Work request — Only these lines of the data below are wanted: the one with "its core. -/", the one with "tag : BitVec 6", and any lines between them, each repeated exactly.

Records shown —
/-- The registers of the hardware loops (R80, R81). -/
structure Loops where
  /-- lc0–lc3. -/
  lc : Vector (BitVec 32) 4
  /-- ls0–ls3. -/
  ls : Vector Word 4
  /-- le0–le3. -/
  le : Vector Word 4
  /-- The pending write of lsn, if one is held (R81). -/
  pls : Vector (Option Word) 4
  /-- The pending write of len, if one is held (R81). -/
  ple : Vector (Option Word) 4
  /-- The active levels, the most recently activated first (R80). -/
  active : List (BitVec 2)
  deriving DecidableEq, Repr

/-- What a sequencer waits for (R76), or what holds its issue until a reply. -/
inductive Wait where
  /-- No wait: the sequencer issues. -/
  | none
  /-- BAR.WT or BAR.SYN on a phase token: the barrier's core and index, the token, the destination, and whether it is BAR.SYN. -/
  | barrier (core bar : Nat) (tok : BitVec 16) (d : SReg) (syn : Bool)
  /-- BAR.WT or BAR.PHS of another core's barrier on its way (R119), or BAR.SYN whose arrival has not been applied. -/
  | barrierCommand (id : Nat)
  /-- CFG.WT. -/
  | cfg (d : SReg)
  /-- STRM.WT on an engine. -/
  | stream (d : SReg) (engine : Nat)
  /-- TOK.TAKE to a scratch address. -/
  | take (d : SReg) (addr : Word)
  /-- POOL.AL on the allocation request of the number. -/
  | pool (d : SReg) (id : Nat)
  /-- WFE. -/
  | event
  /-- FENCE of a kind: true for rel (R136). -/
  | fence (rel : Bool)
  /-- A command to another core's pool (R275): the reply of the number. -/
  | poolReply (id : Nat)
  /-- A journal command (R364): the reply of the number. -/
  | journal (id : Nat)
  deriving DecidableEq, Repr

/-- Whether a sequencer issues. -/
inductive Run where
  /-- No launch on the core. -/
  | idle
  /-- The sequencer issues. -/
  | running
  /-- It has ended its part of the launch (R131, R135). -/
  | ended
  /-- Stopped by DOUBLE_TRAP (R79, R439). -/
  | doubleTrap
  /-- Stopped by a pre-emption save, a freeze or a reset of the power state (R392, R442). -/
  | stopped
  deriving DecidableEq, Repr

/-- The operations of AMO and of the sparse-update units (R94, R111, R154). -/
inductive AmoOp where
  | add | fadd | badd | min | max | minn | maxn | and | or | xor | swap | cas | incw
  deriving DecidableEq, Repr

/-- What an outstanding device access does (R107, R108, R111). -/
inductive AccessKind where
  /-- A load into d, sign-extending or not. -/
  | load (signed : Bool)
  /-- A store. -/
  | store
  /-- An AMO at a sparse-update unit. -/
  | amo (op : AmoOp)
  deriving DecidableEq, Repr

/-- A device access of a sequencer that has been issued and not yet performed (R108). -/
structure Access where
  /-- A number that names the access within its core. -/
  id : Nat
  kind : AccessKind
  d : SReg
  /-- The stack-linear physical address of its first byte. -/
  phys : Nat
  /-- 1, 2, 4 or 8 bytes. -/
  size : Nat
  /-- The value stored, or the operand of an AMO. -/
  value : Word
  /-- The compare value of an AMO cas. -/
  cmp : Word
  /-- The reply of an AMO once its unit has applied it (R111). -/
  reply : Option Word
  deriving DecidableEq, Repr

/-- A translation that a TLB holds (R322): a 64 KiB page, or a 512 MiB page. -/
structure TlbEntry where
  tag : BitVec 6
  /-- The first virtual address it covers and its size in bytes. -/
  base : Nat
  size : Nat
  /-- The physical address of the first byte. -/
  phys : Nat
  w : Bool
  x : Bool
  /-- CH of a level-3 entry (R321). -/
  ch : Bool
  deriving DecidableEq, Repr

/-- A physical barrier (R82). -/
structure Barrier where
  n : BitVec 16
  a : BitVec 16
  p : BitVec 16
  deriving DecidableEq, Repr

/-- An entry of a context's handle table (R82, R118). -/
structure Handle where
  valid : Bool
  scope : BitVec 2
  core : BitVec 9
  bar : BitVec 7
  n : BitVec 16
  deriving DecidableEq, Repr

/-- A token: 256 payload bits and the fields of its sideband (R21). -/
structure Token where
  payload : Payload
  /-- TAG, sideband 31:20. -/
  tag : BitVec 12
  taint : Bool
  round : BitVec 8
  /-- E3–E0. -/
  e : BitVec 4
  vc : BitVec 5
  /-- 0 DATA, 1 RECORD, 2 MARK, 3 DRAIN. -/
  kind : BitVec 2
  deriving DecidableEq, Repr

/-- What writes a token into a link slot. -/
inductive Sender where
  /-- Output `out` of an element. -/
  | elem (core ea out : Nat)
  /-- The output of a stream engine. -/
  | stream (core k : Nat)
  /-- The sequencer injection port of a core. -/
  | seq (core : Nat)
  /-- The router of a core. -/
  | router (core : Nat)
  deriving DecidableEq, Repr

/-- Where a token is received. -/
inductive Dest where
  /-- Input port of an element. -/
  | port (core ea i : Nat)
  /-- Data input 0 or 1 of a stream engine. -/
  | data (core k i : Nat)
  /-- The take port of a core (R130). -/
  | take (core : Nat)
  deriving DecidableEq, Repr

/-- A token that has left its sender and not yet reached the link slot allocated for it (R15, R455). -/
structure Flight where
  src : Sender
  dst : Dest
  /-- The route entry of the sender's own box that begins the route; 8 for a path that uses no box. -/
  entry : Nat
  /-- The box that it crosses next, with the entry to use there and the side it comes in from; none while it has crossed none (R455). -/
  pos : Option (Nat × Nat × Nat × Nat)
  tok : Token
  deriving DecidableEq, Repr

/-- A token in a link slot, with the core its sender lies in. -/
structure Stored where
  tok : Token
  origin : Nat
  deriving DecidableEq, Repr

Reply —
  /-- A number that names the access within its core. -/
  id : Nat
  kind : AccessKind
  d : SReg
  /-- The stack-linear physical address of its first byte. -/
  phys : Nat
  /-- 1, 2, 4 or 8 bytes. -/
  size : Nat
  /-- The value stored, or the operand of an AMO. -/
  value : Word
  /-- The compare value of an AMO cas. -/
  cmp : Word
  /-- The reply of an AMO once its unit has applied it (R111). -/
  reply : Option Word
  deriving DecidableEq, Repr

/-- A translation that a TLB holds (R322): a 64 KiB page, or a 512 MiB page. -/
structure TlbEntry where
  tag : BitVec 6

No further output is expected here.